А проповедь Герцена! «Колокол». Его удары долетают и до Иркутска. Петрашевский добывает почти все номера. Герцен зовет к революции. И призыв его находит отклик. Петрашевский тоже не против революции, но разве подготовлена к ней Сибирь? Нет, это темное царство. Нужны тысячи пропагаторов и годы, чтобы раскачать этот край. Петрашевский делает все от него зависящее. Он держится старой тактики обличения. А каков результат?

Просвещенное сатрапство Муравьева по-прежнему торжествует. Но именно сейчас оно просто нестерпимо. И чего стоит теперь генерал-губернаторский показной либерализм!
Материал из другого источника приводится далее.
/-- Settles O26: ADD Vx, kk is the one write of the sum to `V[x]`, alone and after a load of `kk`. -/
theorem addImmediateWraps : Obligations.AddImmediateWraps :=
  ⟨decodes_addImm, fun x kk s =>
    ⟨⟨_, exec_addImm s x kk, setV_add_v_toNat s x kk, changesOnly_setV s x _⟩,
      ⟨_, exec_ldImm s x kk, _, exec_addImm _ x kk, setV_setV_add_v_toNat s x kk⟩⟩⟩

/-- Settles O27: LD Vx, Vy is the one write of `V[y]` to `V[x]`. -/
theorem copyRegister : Obligations.CopyRegister :=
  ⟨decodes_ldReg, fun x y s => ⟨_, exec_ldReg s x y, setV_v_same s x (s.v y), changesOnly_setV s x _⟩⟩

end Sys2Proof

/-! PROOFS for 42_index_memory.md: the load of `I`, one write of the index register (R110). -/

namespace Sys2Proof

open Machine

/-- Settles O34: LD I, nnn is the one write of `nnn`, widened, to `I`. -/
theorem setIndex : Obligations.SetIndex :=
  ⟨decodes_ldI, fun nnn s => ⟨_, exec_ldI s nnn, zext16OfAddr_toNat nnn, changesOnly_setI s _⟩⟩

end Sys2Proof

/-! PROOFS for 44_keypad_timers.md: the moves between a register and a timer, each one write (R132, R134, R135). -/

namespace Sys2Proof

open Machine

/-- The frame of a write to `DT` (R15): the one part it can change is the one named. -/
theorem changesOnly_setDT (s : State) (b : Byte) : ChangesOnly (fun p => p = .DT) s (s.setDT b) := by
  intro p hp
  cases p with
  | DT => exact absurd rfl hp
  | _ => rfl

/-- The frame of a write to `ST` (R15). -/
theorem changesOnly_setST (s : State) (b : Byte) : ChangesOnly (fun p => p = .ST) s (s.setST b) := by
  intro p hp
  cases p with
  | ST => exact absurd rfl hp
  | _ => rfl

/-- Settles O48: each move is the one write, to `V[x]`, `DT` or `ST`, of the byte the other holds. -/
theorem timerMoves : Obligations.TimerMoves :=
  ⟨decodes_ldVxDT, decodes_ldDTVx, decodes_ldSTVx, fun x s =>
    ⟨⟨_, exec_ldVxDT s x, setV_v_same s x s.DT, changesOnly_setV s x s.DT⟩,
      ⟨_, exec_ldDTVx s x, State.setDT_DT s (s.v x), changesOnly_setDT s (s.v x)⟩,
      ⟨_, exec_ldSTVx s x, State.setST_ST s (s.v x), changesOnly_setST s (s.v x)⟩⟩⟩

end Sys2Proof

/-! PROOFS for 30_encoding.md: the encoder and the decoder undo each other, the opcode map is the decoder, and the ignored
bits have no part in it (R50 to R59). -/

namespace Sys2Proof

open Machine

/-! The round trip (R59). -/

/-- The per-instruction round trips of Laws/PerInstr.lean, for any instruction. -/
theorem decodeWord_encodeWord {i : Instr} (h : WellFormed i = true) : decodeWord (encodeWord i) = i := by
  cases i with
  | cls => exact Laws.RoundTrip.cls h
  | ret => exact Laws.RoundTrip.ret h
  | jp nnn => exact Laws.RoundTrip.jp nnn h
  | call nnn => exact Laws.RoundTrip.call nnn h
  | seImm x kk => exact Laws.RoundTrip.seImm x kk h
  | sneImm x kk => exact Laws.RoundTrip.sneImm x kk h
  | seReg x y => exact Laws.RoundTrip.seReg x y h
  | ldImm x kk => exact Laws.RoundTrip.ldImm x kk h
  | addImm x kk => exact Laws.RoundTrip.addImm x kk h
  | ldReg x y => exact Laws.RoundTrip.ldReg x y h
  | orReg x y => exact Laws.RoundTrip.orReg x y h
  | andReg x y => exact Laws.RoundTrip.andReg x y h
  | xorReg x y => exact Laws.RoundTrip.xorReg x y h
  | addReg x y => exact Laws.RoundTrip.addReg x y h
  | sub x y => exact Laws.RoundTrip.sub x y h
  | shr x => exact Laws.RoundTrip.shr x h
  | subn x y => exact Laws.RoundTrip.subn x y h
  | shl x => exact Laws.RoundTrip.shl x h
  | sneReg x y => exact Laws.RoundTrip.sneReg x y h
  | ldI nnn => exact Laws.RoundTrip.ldI nnn h
  | jpV0 nnn => exact Laws.RoundTrip.jpV0 nnn h
  | rnd x kk => exact Laws.RoundTrip.rnd x kk h
  | drw x y n => exact Laws.RoundTrip.drw x y n h
  | skp x => exact Laws.RoundTrip.skp x h
  | sknp x => exact Laws.RoundTrip.sknp x h
  | ldVxDT x => exact Laws.RoundTrip.ldVxDT x h
  | ldVxK x => exact Laws.RoundTrip.ldVxK x h
  | ldDTVx x => exact Laws.RoundTrip.ldDTVx x h
  | ldSTVx x => exact Laws.RoundTrip.ldSTVx x h
  | addI x => exact Laws.RoundTrip.addI x h
  | ldB x => exact Laws.RoundTrip.ldB x h
  | storeRegs x => exact Laws.RoundTrip.storeRegs x h
  | loadRegs x => exact Laws.RoundTrip.loadRegs x h
  | undef w => exact Laws.RoundTrip.undef w h

/-- The decoder reads the two bytes of a word, high byte first, as that word (R50). -/
theorem decode_high_low (w : Word) (rest : List Byte) :
    decode (highByte w :: lowByte w :: rest) = .ok (decodeWord w, rest) := by
  rw [decode, joinBytes_high_low]

/-- Settles O16: the bytes of an instruction are those of its word, and its word decodes to it. -/
theorem decodeOfEncode : Obligations.DecodeOfEncode := by
  intro i rest h
  rw [encode, List.cons_append, List.cons_append, List.nil_append, decode_high_low, decodeWord_encodeWord h]

/-! The opcode map (R55, R57). -/

/-- Two masked patterns that one word meets agree where the masks overlap. -/
theorem xor_and_and_eq_zero {w m p n q : Word} (hp : w &&& m = p) (hq : w &&& n = q) : (p ^^^ q) &&& (m &&& n) = 0 := by
  rw [xor_and_eq_zero_iff, ← hp, ← hq, BitVec.and_assoc, BitVec.and_assoc, ← BitVec.and_assoc m, BitVec.and_self,
    ← BitVec.and_assoc n, BitVec.and_comm n m, BitVec.and_assoc, BitVec.and_self]

/-- Any two rows of the map disagree on a bit that both masks choose. -/
theorem opRows_patterns_differ :
    opRows.Pairwise (fun a b => (a.pattern ^^^ b.pattern) &&& (a.mask &&& b.mask) ≠ 0) := by
  decide

/-- A row of the map builds a well-formed instruction that is not UNDEF. -/
theorem opRows_build {row : OpRow} (hr : row ∈ opRows) (w : Word) :
    WellFormed (row.build w) = true ∧ ∀ v, row.build w ≠ .undef v := by
  revert row
  simp [opRows, WellFormed]

/-- Settles O13: a common word would make two rows agree under both masks, and a word of no row is unrecognised. -/
theorem opcodeMapIsTheDecoder : Obligations.OpcodeMapIsTheDecoder := by
  refine ⟨rfl, opRows_patterns_differ.imp fun hne w ⟨ha, hb⟩ => hne (xor_and_and_eq_zero ha hb), decodes_row, ?_⟩
  intro w hno
  obtain ⟨row, hr, hw⟩ | hu := row_or_unrecognised w
  · exact absurd hw (hno row hr)
  · exact decodeWord_of_unrecognised hu

/-- Settles O14: a word is in a row, whose instruction is not UNDEF, or unrecognised. -/
theorem unrecognisedWordsAreTheFourSets : Obligations.UnrecognisedWordsAreTheFourSets := by
  intro w
  obtain ⟨row, hr, hw⟩ | hu := row_or_unrecognised w
  · obtain ⟨hwf, hne⟩ := opRows_build hr w
    have hd : decodeWord w = row.build w := decodes_row row hr w hw
    refine ⟨⟨fun ⟨v, hv⟩ => absurd (hd.symm.trans hv) (hne v), fun hu => ?_⟩, hd ▸ hwf⟩
    exact absurd (hd.symm.trans (decodeWord_of_unrecognised hu)) (hne w)
  · have hd := decodeWord_of_unrecognised hu
    exact ⟨⟨fun _ => hu, fun _ => ⟨w, hd⟩⟩, by rw [hd]; exact hu⟩

/-- A word that decodes to UNDEF is unrecognised (R57). -/
theorem unrecognised_of_decodeWord {w v : Word} (h : decodeWord w = .undef v) : unrecognised w = true :=
  (unrecognisedWordsAreTheFourSets w).1.mp ⟨v, h⟩

/-! Ignored bits (R56). -/

/-- Words that agree under a mask agree under a part of it. -/
theorem and_eq_of_and_eq {w v m k : Word} (hk : m &&& k = k) (h : w &&& m = v &&& m) : w &&& k = v &&& k := by
  rw [← hk, ← BitVec.and_assoc, h, BitVec.and_assoc]

theorem fieldX_eq_of_and_eq {w v m : Word} (hm : m &&& 0x0F00#16 = 0x0F00#16) (h : w &&& m = v &&& m) :
    fieldX w = fieldX v := by
  apply Fin.ext
  rw [← and_0F00_shiftRight_toNat, ← and_0F00_shiftRight_toNat, and_eq_of_and_eq hm h]

theorem fieldY_eq_of_and_eq {w v m : Word} (hm : m &&& 0x00F0#16 = 0x00F0#16) (h : w &&& m = v &&& m) :
    fieldY w = fieldY v := by
  apply Fin.ext
  rw [← and_00F0_shiftRight_toNat, ← and_00F0_shiftRight_toNat, and_eq_of_and_eq hm h]

/-- Words that agree under two masks agree under both together. -/
theorem and_or_eq {w v m k : Word} (hm : w &&& m = v &&& m) (hk : w &&& k = v &&& k) :
    w &&& (m ||| k) = v &&& (m ||| k) := by
  rw [BitVec.and_or_distrib_left, BitVec.and_or_distrib_left, hm, hk]

/-- Two words of one row decode alike when the row's operands are alike. -/
theorem decodeWord_eq_of_row {mask pattern w v : Word} {build : Word → Instr} (hd : Decodes mask pattern build)
    (hw : w &&& mask = pattern) (hv : w &&& mask = v &&& mask) (hb : build w = build v) : decodeWord w = decodeWord v := by
  rw [hd w hw, hd v (hv ▸ hw), hb]

/-- Settles O15: the two words are of one row, and agree in each field that the row's instruction reads. -/
theorem ignoredBitsDoNotMatter : Obligations.IgnoredBitsDoNotMatter := by
  intro w v hc
  rw [xor_and_eq_zero_iff] at hc
  refine ⟨fun h0 hsel hn => ?_, fun hsel hxy => ?_, fun hsel hxn => ?_⟩
  · have hv : w &&& 0xF00F = v &&& 0xF00F := and_or_eq hc ((xor_and_eq_zero_iff w v _).mp hn)
    have hw : w &&& 0xF00F = (w &&& 0xF000) ||| (w &&& 0x000F) :=
      BitVec.and_or_distrib_left (x := w) (y := 0xF000#16) (z := 0x000F#16)
    rw [h0] at hw
    rcases List.mem_pair.mp hsel with h | h <;> rw [h] at hw
    · exact decodeWord_eq_of_row decodes_cls hw hv rfl
    · exact decodeWord_eq_of_row decodes_ret hw hv rfl
  · have hxy := (xor_and_eq_zero_iff w v _).mp hxy
    have hx : fieldX w = fieldX v := fieldX_eq_of_and_eq (by decide) hxy
    have hy : fieldY w = fieldY v := fieldY_eq_of_and_eq (by decide) hxy
    rcases List.mem_pair.mp hsel with h | h
    · exact decodeWord_eq_of_row decodes_seReg h hc (by rw [hx, hy])
    · exact decodeWord_eq_of_row decodes_sneReg h hc (by rw [hx, hy])
  · have hxn := (xor_and_eq_zero_iff w v _).mp hxn
    have hx : fieldX w = fieldX v := fieldX_eq_of_and_eq (by decide) hxn
    have hv : w &&& 0xF00F = v &&& 0xF00F := and_eq_of_and_eq (m := 0xFF0F) (by decide) (and_or_eq hc hxn)
    rcases List.mem_pair.mp hsel with h | h
    · exact decodeWord_eq_of_row decodes_shr h hv (by rw [hx])
    · exact decodeWord_eq_of_row decodes_shl h hv (by rw [hx])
Если во времена николаевского террора он вызывал удивление и даже восхищение у некоторых, то ныне в глаза бросается прежде всего самодурство, тот самый бешеный николаевский окрик, который уже не слышен Европейской России. Будто не произошло никаких перемен в общественной жизни, будто Николай не умер, а перенес свою столицу в Иркутск. Нет, долг. Петрашевского именно сейчас открыто противопоставить себя сибирскому самодержцу, примером своим увлечь лучших, пробудить в них чувство гражданственности.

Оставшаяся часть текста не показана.